What to do:
Whenever the string "show" appears in a line below, please copy the line out.

Supplied data:
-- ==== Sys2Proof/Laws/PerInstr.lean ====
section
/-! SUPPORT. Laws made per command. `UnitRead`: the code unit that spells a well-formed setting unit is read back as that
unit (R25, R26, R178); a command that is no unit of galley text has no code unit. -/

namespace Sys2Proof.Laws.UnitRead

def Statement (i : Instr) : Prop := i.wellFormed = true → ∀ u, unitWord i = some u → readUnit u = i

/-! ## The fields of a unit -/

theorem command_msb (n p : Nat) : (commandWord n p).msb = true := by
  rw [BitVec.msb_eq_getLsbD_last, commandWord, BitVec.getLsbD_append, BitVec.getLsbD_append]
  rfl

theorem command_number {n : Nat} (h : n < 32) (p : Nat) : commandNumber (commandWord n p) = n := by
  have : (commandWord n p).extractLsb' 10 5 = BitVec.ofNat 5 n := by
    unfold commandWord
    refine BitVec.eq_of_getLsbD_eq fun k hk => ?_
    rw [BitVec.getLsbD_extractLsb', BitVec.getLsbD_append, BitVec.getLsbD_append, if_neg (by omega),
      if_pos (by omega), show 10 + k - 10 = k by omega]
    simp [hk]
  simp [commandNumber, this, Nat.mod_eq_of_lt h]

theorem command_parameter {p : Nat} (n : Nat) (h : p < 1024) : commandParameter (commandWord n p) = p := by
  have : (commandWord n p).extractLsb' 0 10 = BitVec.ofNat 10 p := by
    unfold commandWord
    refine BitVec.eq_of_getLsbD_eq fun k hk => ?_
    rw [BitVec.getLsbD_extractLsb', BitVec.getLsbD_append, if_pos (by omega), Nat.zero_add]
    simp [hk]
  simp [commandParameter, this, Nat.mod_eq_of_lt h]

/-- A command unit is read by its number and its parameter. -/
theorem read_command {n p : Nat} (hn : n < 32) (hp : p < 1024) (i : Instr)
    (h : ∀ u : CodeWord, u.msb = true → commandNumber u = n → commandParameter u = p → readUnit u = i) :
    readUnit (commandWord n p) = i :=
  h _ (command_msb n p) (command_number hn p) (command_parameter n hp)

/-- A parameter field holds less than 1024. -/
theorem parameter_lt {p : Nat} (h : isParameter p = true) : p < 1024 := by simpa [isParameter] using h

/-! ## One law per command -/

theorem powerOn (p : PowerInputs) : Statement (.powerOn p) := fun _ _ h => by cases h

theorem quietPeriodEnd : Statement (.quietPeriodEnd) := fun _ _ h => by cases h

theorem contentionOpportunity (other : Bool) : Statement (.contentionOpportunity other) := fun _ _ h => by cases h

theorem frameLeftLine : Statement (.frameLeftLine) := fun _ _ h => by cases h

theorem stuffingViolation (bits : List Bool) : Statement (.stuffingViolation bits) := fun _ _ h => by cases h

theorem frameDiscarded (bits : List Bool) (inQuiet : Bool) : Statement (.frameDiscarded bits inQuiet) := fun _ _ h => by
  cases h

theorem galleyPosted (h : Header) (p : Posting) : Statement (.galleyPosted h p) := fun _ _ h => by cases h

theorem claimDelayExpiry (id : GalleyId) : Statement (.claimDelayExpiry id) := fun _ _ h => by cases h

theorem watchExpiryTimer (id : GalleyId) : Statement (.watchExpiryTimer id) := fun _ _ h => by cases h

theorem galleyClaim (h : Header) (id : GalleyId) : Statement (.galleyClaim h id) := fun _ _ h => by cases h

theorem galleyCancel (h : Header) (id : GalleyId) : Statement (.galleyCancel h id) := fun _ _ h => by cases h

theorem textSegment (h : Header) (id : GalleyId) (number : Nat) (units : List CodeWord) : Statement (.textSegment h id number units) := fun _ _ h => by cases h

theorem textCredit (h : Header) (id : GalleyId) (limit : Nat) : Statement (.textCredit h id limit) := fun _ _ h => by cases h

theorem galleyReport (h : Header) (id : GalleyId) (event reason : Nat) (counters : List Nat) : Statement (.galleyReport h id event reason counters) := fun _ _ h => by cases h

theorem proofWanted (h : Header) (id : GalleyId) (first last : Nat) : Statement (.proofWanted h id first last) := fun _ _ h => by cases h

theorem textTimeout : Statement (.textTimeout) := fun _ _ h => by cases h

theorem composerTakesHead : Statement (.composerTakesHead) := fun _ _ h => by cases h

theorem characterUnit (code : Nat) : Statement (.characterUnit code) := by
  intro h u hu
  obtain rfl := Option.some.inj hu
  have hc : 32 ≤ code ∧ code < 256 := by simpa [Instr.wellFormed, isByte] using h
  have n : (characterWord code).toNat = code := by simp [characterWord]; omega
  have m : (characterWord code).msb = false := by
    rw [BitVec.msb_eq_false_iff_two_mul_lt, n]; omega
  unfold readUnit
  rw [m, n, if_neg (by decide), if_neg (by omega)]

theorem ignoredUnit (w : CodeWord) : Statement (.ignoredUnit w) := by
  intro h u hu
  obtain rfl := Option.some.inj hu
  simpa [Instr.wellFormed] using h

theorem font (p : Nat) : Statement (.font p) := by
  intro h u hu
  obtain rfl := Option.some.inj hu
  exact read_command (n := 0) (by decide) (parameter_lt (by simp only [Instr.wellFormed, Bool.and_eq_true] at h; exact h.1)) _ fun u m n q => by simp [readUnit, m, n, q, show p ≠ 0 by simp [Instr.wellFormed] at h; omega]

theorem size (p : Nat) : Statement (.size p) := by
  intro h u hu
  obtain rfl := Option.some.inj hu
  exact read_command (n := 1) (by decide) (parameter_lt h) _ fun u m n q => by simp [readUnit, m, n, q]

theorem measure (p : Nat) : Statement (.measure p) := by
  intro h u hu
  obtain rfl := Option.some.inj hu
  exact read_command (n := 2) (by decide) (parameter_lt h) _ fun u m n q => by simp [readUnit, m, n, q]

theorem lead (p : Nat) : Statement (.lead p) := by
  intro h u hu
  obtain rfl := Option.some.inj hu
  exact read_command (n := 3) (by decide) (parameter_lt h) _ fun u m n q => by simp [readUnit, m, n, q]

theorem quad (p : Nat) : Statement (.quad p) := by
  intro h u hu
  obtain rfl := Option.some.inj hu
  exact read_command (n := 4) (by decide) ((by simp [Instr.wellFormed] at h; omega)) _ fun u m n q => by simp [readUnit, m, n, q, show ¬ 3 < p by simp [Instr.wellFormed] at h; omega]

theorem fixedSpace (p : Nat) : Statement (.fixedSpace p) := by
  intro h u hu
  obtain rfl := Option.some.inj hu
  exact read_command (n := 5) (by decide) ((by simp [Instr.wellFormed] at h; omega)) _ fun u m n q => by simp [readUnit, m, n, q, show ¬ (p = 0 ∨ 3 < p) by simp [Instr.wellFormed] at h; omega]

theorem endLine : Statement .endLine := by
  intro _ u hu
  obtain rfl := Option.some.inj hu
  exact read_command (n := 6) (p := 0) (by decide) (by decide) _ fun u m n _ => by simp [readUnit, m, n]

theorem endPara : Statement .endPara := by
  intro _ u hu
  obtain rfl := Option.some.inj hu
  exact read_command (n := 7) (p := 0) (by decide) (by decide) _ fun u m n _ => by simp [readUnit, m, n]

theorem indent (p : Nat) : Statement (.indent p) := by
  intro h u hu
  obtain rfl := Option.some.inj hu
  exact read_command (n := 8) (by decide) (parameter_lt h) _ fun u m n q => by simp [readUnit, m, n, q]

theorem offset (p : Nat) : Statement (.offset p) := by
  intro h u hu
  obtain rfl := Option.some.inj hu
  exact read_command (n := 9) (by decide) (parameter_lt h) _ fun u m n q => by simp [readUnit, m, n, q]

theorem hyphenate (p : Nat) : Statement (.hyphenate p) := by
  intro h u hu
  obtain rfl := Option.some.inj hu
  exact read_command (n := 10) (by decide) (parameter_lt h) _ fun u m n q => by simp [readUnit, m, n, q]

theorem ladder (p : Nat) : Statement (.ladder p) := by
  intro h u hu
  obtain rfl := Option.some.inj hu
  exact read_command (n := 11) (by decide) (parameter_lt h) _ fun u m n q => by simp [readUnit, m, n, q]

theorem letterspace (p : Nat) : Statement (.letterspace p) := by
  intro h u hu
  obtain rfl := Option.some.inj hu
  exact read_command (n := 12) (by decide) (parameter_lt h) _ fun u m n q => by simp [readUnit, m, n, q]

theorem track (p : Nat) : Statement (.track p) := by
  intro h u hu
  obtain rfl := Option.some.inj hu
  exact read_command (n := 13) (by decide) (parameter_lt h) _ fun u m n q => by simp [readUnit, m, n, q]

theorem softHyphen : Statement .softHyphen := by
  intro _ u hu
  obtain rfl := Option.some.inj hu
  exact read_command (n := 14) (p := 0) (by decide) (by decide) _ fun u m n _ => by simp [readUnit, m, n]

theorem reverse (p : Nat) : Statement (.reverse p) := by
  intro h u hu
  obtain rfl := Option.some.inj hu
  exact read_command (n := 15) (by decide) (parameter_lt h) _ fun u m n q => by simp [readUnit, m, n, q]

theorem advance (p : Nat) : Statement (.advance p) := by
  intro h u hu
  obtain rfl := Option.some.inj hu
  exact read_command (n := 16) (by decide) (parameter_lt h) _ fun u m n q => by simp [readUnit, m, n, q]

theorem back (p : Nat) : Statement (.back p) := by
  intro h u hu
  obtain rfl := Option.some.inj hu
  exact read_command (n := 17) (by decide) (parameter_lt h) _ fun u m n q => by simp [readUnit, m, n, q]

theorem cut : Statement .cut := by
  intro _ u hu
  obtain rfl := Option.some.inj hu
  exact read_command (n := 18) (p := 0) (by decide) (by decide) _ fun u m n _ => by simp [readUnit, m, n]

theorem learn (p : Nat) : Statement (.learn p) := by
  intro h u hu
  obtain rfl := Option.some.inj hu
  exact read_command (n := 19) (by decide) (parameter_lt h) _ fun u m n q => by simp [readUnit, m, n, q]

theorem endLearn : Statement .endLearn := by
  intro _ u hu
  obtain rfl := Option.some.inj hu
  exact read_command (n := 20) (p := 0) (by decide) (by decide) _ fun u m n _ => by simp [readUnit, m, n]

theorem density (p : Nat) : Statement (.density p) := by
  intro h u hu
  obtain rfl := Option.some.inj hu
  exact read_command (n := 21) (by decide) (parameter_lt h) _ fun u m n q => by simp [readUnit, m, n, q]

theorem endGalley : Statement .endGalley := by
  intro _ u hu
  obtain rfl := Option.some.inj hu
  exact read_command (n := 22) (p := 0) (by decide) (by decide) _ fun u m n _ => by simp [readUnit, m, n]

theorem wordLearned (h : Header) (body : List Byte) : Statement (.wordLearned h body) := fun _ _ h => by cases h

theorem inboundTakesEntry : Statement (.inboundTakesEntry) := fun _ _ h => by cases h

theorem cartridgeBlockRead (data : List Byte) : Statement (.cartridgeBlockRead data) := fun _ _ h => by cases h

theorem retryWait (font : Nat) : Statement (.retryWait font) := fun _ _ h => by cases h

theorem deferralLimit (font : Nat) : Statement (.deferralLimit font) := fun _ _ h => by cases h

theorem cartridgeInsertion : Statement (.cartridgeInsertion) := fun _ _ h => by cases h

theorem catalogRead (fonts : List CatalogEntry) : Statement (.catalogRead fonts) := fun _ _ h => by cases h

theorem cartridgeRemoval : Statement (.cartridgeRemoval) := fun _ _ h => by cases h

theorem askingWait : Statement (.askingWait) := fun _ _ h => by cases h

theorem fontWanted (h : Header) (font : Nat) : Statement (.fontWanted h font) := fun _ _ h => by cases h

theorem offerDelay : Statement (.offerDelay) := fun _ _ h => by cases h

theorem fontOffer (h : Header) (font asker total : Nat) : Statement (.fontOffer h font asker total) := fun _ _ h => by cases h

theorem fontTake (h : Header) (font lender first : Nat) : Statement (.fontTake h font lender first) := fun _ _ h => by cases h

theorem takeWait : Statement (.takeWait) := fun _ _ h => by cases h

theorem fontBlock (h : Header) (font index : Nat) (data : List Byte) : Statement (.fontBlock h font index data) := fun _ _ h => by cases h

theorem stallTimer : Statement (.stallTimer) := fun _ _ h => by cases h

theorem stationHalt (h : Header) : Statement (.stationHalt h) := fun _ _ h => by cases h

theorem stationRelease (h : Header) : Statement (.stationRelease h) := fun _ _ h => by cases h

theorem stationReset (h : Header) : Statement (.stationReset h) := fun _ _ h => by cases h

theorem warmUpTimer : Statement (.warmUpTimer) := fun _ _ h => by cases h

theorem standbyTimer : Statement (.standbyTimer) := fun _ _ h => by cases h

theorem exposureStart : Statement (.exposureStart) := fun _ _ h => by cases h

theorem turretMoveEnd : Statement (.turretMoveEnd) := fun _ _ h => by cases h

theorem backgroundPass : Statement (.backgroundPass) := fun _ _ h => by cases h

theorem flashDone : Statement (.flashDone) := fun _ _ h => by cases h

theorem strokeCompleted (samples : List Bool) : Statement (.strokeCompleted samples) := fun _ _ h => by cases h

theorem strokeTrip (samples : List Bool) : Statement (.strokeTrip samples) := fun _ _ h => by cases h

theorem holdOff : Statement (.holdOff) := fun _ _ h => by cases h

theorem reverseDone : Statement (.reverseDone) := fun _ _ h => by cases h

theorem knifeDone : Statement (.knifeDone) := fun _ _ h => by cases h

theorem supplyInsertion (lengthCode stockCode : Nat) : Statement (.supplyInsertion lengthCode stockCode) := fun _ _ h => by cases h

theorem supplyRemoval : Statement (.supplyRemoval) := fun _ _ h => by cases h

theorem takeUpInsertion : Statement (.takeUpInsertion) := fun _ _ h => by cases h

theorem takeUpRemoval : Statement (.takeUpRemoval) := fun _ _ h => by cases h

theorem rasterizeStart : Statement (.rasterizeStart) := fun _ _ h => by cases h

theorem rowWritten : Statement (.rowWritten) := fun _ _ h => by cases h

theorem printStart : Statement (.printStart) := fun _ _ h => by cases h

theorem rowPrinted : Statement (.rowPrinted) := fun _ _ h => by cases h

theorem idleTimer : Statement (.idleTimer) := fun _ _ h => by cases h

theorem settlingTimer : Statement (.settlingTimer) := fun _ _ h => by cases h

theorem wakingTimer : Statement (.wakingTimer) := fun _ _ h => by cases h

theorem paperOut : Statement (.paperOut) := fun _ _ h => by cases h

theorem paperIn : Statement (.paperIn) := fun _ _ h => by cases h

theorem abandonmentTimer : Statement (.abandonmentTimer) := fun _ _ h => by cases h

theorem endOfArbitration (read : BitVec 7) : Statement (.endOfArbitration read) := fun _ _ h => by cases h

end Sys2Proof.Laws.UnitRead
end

==

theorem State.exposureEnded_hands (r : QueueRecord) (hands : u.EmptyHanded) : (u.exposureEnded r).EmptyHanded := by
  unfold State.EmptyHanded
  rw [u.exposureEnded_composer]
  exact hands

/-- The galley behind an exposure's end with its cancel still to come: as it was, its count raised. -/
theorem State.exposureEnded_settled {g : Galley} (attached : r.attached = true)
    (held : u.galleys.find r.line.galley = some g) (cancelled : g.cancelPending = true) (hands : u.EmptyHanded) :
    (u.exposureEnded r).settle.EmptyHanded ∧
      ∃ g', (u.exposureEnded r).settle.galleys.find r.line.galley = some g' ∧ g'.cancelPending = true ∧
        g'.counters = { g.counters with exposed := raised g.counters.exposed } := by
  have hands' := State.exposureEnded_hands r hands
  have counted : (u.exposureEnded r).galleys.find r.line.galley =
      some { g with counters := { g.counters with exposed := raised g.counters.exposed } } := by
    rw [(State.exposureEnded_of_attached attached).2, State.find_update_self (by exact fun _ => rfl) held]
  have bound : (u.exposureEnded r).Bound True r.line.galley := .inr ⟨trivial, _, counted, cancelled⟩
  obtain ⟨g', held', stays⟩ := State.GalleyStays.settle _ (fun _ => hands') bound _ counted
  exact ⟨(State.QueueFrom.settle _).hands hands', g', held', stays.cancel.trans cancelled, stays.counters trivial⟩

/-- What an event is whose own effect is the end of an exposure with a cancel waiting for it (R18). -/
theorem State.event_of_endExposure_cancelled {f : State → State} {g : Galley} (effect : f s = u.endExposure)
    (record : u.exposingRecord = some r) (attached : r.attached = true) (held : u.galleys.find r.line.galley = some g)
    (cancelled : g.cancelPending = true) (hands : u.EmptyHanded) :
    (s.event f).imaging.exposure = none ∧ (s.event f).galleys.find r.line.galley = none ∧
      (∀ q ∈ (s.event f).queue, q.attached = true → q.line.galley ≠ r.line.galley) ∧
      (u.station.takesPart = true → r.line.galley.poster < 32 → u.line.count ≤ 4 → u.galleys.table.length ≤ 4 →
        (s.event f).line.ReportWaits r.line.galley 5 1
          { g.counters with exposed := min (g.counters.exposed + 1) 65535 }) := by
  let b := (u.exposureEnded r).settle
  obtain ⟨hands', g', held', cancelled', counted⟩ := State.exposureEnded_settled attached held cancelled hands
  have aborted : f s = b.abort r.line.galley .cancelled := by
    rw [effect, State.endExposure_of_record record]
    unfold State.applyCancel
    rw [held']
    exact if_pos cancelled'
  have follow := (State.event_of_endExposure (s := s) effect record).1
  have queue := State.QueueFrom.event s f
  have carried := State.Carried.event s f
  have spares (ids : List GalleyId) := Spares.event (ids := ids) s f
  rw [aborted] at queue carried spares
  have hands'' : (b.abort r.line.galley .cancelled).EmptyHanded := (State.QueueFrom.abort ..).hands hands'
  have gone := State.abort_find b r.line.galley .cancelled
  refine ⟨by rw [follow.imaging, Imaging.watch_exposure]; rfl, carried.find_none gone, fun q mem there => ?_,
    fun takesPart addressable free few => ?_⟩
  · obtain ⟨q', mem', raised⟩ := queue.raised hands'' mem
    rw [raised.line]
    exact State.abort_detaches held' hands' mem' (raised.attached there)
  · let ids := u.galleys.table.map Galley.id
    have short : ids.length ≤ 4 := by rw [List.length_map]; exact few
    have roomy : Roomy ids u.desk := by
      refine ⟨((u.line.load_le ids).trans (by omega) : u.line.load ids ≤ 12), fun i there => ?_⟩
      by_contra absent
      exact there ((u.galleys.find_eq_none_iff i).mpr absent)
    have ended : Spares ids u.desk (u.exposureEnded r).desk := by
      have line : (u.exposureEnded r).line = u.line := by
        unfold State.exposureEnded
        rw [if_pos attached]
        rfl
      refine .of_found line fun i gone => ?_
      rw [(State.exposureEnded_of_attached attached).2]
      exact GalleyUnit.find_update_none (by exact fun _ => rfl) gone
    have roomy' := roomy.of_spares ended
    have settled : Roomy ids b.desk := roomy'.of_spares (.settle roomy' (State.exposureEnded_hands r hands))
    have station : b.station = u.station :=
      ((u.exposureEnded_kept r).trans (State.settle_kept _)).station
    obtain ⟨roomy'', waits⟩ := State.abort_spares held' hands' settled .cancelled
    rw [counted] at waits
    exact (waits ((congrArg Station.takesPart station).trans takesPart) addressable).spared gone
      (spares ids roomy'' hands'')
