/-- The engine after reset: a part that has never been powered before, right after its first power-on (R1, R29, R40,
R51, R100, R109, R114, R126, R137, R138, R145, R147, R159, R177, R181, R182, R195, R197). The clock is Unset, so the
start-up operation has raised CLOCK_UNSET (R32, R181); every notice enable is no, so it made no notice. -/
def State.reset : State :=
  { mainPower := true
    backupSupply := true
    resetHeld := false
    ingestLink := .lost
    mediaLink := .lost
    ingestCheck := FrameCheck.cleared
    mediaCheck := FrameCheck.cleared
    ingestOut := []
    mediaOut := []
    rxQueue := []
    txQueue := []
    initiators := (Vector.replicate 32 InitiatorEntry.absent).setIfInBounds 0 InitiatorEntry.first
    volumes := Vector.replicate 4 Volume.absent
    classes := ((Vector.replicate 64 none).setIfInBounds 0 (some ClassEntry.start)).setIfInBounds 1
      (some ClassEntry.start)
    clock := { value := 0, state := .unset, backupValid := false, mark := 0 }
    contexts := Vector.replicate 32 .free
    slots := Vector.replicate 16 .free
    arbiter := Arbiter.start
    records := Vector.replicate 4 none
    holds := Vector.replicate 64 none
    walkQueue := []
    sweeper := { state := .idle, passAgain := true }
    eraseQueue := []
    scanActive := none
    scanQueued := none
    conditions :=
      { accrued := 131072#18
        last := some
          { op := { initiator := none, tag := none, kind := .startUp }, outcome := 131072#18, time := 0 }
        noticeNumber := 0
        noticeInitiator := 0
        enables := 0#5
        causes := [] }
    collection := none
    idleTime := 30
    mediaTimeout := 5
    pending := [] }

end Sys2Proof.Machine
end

---

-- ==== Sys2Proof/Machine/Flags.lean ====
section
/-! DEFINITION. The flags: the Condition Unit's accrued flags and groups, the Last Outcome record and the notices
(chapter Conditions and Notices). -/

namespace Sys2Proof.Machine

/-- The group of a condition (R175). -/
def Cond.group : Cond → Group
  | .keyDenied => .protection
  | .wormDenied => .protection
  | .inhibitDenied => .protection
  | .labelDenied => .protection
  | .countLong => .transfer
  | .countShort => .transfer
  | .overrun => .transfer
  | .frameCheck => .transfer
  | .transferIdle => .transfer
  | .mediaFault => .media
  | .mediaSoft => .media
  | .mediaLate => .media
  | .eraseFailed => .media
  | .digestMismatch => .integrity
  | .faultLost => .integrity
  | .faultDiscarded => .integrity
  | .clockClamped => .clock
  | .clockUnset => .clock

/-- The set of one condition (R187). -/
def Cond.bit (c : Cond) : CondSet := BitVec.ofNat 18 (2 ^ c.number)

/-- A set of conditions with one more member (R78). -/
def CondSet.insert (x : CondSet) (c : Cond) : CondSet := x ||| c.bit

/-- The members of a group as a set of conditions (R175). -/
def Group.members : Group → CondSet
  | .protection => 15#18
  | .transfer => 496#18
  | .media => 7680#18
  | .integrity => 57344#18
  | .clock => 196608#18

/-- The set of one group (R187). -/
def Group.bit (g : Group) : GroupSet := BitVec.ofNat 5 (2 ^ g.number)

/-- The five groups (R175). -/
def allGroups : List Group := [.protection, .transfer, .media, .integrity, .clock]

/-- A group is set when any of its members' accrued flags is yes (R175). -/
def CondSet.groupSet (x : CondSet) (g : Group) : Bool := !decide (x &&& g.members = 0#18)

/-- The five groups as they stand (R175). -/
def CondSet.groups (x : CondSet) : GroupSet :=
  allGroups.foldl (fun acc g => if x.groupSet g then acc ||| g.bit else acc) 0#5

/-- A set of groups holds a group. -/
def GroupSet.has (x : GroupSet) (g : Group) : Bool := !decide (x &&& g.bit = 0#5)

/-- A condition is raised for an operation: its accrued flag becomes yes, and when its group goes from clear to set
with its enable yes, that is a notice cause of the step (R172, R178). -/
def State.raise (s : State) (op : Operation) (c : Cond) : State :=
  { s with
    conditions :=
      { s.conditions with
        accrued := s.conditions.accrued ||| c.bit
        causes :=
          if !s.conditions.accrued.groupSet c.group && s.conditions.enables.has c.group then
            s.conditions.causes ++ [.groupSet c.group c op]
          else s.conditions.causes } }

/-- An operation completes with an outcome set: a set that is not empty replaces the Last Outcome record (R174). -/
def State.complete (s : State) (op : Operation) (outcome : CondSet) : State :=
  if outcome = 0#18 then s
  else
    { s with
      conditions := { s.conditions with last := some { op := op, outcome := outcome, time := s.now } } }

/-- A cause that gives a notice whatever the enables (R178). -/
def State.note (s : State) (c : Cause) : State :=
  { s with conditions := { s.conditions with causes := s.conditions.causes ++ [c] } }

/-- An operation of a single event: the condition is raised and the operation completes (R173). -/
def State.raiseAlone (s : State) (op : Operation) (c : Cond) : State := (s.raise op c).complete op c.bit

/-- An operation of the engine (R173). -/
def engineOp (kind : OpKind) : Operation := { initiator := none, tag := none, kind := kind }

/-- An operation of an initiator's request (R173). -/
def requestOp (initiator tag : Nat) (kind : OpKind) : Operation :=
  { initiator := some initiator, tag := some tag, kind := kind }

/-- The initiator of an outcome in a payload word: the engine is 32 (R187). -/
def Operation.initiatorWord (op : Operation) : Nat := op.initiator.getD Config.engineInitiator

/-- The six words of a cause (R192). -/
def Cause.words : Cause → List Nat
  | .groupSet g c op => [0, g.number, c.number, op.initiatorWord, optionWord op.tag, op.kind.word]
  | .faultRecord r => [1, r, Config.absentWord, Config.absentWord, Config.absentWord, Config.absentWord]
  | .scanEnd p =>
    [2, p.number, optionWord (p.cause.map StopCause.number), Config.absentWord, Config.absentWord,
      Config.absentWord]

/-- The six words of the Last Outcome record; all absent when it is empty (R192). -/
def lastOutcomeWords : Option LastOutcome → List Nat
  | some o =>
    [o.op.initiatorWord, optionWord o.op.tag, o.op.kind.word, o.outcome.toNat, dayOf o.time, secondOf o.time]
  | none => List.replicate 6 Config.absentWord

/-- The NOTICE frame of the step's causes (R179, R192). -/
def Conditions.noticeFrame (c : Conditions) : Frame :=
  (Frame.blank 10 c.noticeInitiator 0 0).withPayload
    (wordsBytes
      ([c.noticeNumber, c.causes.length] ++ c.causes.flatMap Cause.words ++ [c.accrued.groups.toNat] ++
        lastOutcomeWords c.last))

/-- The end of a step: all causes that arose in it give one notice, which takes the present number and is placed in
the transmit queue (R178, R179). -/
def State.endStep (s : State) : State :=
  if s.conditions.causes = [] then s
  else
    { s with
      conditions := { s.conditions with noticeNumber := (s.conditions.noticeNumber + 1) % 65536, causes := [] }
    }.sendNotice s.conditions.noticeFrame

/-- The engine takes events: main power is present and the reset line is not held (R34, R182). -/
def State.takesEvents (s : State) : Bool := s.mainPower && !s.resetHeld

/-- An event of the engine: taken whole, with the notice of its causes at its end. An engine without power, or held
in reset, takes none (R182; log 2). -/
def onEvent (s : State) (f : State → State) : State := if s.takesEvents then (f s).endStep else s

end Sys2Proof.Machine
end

Written reply:
      if_pos (by omega), show 10 + k - 10 = k by omega]
  exact read_command (n := 0) (by decide) (parameter_lt (by simp only [Instr.wellFormed, Bool.and_eq_true] at h; exact h.1)) _ fun u m n q => by simp [readUnit, m, n, q, show p ≠ 0 by simp [Instr.wellFormed] at h; omega]
  exact read_command (n := 4) (by decide) ((by simp [Instr.wellFormed] at h; omega)) _ fun u m n q => by simp [readUnit, m, n, q, show ¬ 3 < p by simp [Instr.wellFormed] at h; omega]
  exact read_command (n := 5) (by decide) ((by simp [Instr.wellFormed] at h; omega)) _ fun u m n q => by simp [readUnit, m, n, q, show ¬ (p = 0 ∨ 3 < p) by simp [Instr.wellFormed] at h; omega]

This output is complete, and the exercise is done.